EXERCISE BRIEF: Scan the records below. List lines holding "freedAt".
———
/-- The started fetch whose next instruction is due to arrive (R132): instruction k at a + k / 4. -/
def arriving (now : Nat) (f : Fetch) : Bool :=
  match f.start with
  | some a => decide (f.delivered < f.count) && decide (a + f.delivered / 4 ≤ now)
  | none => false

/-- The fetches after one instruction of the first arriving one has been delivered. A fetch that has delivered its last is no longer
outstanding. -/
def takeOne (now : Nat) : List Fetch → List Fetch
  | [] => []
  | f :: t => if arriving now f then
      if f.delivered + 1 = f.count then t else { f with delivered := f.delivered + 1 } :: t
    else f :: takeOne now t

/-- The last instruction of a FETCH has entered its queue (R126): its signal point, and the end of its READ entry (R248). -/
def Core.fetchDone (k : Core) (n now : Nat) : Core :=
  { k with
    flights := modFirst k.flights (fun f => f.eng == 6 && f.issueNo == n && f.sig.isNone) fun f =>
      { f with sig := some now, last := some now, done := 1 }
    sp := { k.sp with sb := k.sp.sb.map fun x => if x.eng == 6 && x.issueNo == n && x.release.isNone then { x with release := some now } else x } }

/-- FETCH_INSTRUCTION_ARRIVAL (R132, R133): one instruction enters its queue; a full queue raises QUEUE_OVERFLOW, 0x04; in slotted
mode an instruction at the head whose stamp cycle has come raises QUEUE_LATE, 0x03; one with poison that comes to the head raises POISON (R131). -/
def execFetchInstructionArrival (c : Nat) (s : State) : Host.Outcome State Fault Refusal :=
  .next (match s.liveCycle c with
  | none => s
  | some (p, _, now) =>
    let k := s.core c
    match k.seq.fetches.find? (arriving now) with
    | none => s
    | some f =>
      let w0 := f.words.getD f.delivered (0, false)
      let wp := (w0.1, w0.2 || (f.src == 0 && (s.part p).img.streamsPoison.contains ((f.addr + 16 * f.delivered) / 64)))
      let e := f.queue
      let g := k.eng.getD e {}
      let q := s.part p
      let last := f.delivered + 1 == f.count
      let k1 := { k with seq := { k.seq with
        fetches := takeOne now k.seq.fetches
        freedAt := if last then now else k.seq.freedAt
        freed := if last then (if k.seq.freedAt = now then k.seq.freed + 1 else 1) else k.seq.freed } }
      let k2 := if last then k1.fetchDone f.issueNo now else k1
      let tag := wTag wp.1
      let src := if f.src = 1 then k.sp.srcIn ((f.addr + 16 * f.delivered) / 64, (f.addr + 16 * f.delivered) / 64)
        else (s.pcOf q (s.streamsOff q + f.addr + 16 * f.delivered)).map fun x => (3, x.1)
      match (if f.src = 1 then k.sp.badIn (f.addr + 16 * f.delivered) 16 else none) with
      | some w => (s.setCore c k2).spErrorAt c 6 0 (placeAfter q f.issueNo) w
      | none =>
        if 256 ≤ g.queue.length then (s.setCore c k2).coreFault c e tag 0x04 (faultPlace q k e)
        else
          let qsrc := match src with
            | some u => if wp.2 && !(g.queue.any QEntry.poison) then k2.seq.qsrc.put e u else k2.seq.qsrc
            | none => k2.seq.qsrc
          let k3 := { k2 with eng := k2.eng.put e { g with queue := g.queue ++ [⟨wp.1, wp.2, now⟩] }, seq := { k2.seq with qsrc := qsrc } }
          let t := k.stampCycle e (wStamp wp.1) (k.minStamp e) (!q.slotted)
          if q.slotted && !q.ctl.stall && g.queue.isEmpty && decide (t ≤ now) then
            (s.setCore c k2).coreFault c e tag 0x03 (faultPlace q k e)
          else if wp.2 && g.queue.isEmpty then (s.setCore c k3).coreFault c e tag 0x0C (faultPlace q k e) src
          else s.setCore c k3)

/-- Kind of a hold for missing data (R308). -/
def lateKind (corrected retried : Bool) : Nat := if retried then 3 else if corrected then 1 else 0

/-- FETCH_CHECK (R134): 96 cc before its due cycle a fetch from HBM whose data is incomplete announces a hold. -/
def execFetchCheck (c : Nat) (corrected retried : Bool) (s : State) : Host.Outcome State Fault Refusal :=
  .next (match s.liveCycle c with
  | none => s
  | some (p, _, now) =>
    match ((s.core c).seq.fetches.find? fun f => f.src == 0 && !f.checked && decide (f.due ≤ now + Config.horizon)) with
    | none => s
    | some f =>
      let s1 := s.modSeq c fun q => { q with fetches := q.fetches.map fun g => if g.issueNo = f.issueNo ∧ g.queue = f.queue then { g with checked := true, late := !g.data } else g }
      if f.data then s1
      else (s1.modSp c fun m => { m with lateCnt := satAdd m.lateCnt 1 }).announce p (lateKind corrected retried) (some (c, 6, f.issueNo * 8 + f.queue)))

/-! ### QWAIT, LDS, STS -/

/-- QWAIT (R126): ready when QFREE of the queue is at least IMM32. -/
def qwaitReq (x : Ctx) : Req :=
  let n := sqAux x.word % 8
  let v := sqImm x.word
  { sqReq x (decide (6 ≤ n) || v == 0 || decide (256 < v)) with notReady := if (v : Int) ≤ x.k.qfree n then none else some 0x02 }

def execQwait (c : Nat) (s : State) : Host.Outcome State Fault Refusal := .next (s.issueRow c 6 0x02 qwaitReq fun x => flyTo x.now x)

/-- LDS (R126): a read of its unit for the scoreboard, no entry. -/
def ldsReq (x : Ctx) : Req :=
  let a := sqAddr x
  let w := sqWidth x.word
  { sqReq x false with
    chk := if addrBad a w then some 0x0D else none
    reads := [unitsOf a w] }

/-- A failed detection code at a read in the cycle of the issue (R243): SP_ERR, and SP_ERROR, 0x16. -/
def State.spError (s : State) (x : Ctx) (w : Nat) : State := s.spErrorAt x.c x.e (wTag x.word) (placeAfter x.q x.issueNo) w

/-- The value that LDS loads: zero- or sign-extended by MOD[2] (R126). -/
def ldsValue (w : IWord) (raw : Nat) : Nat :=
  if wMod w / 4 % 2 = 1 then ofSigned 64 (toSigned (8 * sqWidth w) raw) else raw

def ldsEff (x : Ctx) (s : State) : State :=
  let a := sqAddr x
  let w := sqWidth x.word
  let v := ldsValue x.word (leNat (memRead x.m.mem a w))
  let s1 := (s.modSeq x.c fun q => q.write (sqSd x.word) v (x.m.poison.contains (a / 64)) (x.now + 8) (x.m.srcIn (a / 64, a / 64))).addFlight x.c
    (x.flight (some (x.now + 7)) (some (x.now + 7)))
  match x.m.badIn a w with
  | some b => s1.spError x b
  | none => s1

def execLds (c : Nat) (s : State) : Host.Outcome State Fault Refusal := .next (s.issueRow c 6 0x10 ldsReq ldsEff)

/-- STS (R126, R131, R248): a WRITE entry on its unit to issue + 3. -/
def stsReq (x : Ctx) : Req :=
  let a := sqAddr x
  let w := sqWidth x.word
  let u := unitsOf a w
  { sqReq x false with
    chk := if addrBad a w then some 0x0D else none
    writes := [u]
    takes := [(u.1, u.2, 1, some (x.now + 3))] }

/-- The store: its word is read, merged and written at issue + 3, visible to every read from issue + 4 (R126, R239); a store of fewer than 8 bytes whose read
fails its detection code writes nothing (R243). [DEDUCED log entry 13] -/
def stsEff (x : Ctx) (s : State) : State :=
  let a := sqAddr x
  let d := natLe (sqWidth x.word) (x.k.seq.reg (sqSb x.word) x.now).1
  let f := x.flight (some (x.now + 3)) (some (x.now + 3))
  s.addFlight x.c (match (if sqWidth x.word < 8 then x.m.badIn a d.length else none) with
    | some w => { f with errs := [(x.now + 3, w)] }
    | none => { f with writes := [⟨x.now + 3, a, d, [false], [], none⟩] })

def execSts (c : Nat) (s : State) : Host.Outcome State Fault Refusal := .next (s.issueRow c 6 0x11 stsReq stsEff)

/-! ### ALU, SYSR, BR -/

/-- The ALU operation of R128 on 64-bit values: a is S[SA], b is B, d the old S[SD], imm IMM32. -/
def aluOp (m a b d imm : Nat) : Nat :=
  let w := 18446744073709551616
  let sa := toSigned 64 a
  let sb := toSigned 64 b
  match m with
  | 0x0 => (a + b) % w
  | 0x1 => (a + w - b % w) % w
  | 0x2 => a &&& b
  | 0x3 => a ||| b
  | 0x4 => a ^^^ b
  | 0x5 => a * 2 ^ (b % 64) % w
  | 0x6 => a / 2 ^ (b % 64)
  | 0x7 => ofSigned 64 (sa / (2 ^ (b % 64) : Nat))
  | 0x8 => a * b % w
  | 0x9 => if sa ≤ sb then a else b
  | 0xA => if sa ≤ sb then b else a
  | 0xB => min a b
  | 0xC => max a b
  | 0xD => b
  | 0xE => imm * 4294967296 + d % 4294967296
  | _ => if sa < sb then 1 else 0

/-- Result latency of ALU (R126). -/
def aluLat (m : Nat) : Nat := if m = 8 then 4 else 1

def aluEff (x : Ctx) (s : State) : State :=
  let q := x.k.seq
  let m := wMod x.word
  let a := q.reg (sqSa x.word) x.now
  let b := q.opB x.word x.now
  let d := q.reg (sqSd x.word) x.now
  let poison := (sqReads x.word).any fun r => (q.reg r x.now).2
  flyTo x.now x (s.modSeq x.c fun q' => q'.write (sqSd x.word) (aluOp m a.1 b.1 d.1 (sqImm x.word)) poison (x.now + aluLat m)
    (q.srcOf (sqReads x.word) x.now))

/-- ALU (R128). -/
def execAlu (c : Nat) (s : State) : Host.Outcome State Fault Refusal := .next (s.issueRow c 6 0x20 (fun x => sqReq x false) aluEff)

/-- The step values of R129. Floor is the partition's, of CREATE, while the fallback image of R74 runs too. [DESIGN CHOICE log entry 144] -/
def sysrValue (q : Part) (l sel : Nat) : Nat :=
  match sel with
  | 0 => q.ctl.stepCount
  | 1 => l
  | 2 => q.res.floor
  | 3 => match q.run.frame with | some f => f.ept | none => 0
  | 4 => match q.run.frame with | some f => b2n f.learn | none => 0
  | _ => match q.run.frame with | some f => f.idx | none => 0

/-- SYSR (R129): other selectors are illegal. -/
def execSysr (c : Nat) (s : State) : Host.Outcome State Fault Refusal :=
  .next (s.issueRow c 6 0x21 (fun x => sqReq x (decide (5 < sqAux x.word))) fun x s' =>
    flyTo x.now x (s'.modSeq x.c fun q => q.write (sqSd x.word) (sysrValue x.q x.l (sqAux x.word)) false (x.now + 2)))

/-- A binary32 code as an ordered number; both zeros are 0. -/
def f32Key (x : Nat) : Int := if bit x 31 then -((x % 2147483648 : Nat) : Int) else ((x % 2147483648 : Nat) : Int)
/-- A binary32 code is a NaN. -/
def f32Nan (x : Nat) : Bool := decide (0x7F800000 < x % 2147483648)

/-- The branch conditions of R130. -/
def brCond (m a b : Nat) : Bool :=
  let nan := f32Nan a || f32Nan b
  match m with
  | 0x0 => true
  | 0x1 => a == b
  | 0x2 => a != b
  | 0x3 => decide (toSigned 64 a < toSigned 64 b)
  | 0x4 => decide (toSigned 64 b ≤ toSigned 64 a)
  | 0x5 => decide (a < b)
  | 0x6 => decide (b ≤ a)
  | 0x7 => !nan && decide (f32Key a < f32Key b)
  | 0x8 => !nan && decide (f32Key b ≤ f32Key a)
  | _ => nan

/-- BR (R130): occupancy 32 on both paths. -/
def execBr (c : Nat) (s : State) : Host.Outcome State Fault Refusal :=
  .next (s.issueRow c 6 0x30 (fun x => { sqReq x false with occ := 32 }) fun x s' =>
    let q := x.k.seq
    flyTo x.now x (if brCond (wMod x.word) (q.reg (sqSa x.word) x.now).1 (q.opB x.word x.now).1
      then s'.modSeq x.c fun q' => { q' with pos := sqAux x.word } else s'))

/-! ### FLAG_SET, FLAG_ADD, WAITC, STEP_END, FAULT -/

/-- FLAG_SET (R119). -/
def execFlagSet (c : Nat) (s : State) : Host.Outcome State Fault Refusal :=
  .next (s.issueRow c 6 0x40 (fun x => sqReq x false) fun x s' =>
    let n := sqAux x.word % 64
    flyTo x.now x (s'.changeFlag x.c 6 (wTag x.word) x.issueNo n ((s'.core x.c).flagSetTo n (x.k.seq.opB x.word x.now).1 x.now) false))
———
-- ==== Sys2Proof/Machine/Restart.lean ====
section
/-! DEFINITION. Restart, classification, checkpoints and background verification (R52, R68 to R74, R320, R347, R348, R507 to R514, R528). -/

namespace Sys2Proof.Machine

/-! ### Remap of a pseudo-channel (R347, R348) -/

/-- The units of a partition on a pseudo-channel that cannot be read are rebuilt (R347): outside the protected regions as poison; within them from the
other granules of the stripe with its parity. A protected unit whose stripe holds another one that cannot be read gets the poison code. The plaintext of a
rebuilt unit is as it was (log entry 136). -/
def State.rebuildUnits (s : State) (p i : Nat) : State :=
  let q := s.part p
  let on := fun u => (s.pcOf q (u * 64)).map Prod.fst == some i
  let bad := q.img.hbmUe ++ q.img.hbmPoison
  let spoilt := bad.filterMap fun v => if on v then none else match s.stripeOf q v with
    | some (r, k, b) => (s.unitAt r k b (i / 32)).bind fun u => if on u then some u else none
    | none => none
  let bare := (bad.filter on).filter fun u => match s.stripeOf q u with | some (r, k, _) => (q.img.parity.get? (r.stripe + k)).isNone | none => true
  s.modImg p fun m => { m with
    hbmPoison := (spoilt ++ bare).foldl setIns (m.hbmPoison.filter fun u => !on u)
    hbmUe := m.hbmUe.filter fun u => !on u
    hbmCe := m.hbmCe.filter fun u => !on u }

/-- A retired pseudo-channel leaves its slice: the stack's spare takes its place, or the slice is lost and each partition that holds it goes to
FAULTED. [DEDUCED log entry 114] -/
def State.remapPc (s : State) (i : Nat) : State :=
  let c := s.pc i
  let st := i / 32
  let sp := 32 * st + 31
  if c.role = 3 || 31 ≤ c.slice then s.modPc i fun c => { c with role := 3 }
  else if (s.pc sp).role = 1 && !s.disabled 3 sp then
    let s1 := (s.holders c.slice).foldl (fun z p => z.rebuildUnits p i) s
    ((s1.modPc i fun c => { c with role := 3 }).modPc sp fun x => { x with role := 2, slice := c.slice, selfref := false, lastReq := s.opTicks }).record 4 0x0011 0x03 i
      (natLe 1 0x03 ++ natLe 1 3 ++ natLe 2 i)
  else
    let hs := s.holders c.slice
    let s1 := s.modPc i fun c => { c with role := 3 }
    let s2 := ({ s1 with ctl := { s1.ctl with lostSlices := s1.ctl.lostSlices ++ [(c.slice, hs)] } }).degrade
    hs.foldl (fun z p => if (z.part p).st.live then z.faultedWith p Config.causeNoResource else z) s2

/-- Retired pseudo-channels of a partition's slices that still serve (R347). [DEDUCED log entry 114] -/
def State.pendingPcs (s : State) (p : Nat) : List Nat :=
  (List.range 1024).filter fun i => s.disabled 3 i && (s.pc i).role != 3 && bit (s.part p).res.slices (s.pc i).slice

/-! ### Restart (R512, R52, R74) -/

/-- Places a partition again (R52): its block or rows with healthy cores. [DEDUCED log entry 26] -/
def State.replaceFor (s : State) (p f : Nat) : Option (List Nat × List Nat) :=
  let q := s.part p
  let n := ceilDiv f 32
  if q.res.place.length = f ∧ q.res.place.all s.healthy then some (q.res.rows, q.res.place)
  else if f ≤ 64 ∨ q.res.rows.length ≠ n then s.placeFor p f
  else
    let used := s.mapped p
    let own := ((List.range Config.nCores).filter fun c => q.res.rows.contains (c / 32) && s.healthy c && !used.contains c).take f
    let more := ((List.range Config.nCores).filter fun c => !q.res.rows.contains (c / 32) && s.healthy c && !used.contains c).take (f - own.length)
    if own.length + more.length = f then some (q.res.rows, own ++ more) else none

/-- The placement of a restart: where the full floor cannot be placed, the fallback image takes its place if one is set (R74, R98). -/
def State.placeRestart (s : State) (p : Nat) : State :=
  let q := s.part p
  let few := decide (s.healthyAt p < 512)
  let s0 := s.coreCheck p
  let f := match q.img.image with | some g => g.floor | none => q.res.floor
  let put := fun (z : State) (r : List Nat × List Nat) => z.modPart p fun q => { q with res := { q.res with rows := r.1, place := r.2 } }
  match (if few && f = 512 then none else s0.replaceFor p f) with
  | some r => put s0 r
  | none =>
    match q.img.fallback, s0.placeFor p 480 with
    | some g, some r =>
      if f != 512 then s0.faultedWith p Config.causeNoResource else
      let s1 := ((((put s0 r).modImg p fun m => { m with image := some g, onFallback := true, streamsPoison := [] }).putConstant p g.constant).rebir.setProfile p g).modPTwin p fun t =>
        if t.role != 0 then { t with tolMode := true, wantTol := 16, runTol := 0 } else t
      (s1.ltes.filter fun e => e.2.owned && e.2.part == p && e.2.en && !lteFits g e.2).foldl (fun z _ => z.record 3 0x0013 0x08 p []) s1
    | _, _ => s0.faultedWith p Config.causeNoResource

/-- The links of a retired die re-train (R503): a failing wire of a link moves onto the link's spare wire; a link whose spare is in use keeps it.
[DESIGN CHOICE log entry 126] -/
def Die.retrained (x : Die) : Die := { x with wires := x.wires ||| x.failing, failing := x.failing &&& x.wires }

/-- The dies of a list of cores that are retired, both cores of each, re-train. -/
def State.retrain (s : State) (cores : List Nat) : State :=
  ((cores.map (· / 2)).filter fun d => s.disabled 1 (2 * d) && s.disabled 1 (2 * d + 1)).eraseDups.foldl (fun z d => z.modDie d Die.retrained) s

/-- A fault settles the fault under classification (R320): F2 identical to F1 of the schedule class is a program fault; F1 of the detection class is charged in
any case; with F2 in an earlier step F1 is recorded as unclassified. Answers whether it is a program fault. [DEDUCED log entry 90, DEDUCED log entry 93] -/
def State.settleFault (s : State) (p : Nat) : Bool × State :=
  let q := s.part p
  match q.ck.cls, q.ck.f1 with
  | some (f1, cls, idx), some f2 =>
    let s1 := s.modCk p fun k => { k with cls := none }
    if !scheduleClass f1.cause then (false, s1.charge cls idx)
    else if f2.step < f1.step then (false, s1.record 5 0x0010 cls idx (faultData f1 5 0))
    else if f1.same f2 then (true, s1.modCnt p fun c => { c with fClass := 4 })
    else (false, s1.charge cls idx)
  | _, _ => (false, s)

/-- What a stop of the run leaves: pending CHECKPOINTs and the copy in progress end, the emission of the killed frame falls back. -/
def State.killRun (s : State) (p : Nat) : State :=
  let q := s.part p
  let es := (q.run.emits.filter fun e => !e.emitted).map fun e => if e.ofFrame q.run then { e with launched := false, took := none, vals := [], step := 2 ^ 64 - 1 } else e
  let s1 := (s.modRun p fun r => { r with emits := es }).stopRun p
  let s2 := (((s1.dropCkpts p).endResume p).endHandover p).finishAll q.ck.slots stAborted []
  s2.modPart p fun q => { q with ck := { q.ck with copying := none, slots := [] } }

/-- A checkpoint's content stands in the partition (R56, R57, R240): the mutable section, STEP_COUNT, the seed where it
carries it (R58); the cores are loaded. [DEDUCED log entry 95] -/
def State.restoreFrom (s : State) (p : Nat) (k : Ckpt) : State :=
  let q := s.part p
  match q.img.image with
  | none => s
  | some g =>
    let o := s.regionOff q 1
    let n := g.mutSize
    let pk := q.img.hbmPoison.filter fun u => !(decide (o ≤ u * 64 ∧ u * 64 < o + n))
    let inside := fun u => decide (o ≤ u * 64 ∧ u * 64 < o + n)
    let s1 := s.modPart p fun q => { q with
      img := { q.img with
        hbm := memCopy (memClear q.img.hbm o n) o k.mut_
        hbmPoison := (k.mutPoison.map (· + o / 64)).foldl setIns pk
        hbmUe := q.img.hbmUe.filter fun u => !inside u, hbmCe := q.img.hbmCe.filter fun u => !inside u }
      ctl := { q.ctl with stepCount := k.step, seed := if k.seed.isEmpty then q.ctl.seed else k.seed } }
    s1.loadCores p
———
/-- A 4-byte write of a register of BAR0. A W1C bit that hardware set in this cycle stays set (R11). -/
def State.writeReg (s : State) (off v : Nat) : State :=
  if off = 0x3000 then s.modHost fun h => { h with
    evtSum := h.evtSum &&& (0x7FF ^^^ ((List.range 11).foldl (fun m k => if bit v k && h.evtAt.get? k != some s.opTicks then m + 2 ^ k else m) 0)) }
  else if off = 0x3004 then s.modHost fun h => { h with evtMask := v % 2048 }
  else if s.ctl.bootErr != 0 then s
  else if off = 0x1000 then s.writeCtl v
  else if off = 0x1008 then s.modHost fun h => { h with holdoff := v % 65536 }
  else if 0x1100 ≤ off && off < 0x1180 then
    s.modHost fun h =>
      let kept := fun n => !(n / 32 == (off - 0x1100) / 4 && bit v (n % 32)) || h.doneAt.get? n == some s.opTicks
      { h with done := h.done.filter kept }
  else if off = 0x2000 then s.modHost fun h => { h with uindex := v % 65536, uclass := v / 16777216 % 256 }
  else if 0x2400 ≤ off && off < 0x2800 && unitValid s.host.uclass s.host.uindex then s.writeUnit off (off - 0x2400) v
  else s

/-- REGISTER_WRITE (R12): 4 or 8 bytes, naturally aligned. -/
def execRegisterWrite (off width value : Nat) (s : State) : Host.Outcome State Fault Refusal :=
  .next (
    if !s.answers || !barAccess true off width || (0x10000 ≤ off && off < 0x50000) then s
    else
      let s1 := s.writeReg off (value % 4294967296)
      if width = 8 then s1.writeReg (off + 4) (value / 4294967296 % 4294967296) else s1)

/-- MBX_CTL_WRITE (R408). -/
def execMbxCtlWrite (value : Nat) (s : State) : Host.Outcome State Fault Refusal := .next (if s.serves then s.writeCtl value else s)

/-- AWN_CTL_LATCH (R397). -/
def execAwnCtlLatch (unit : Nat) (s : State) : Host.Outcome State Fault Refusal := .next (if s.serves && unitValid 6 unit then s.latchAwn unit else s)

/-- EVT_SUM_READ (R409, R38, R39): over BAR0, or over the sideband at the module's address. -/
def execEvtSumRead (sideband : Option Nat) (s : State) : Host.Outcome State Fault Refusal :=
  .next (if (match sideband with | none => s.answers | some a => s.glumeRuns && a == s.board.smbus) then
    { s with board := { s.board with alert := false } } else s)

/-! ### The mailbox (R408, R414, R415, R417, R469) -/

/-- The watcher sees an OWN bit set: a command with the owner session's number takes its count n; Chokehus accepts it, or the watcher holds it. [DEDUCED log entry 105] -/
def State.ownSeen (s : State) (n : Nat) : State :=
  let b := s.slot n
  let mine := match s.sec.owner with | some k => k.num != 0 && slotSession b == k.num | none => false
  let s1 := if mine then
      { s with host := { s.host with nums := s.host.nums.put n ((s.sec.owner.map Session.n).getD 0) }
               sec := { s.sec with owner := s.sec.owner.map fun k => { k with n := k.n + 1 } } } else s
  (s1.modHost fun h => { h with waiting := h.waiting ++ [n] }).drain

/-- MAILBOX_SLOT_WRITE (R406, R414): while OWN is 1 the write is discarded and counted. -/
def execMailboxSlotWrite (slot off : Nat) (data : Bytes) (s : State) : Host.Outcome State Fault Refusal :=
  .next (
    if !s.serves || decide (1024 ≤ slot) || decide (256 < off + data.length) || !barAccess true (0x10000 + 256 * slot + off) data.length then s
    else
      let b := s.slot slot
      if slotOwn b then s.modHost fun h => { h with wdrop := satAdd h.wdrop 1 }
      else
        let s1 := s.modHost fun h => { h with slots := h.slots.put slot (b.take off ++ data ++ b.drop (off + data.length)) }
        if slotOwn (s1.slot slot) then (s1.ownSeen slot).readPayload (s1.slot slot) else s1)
———
ANSWER SECTION:
        freedAt := if last then now else k.seq.freedAt
        freed := if last then (if k.seq.freedAt = now then k.seq.freed + 1 else 1) else k.seq.freed } }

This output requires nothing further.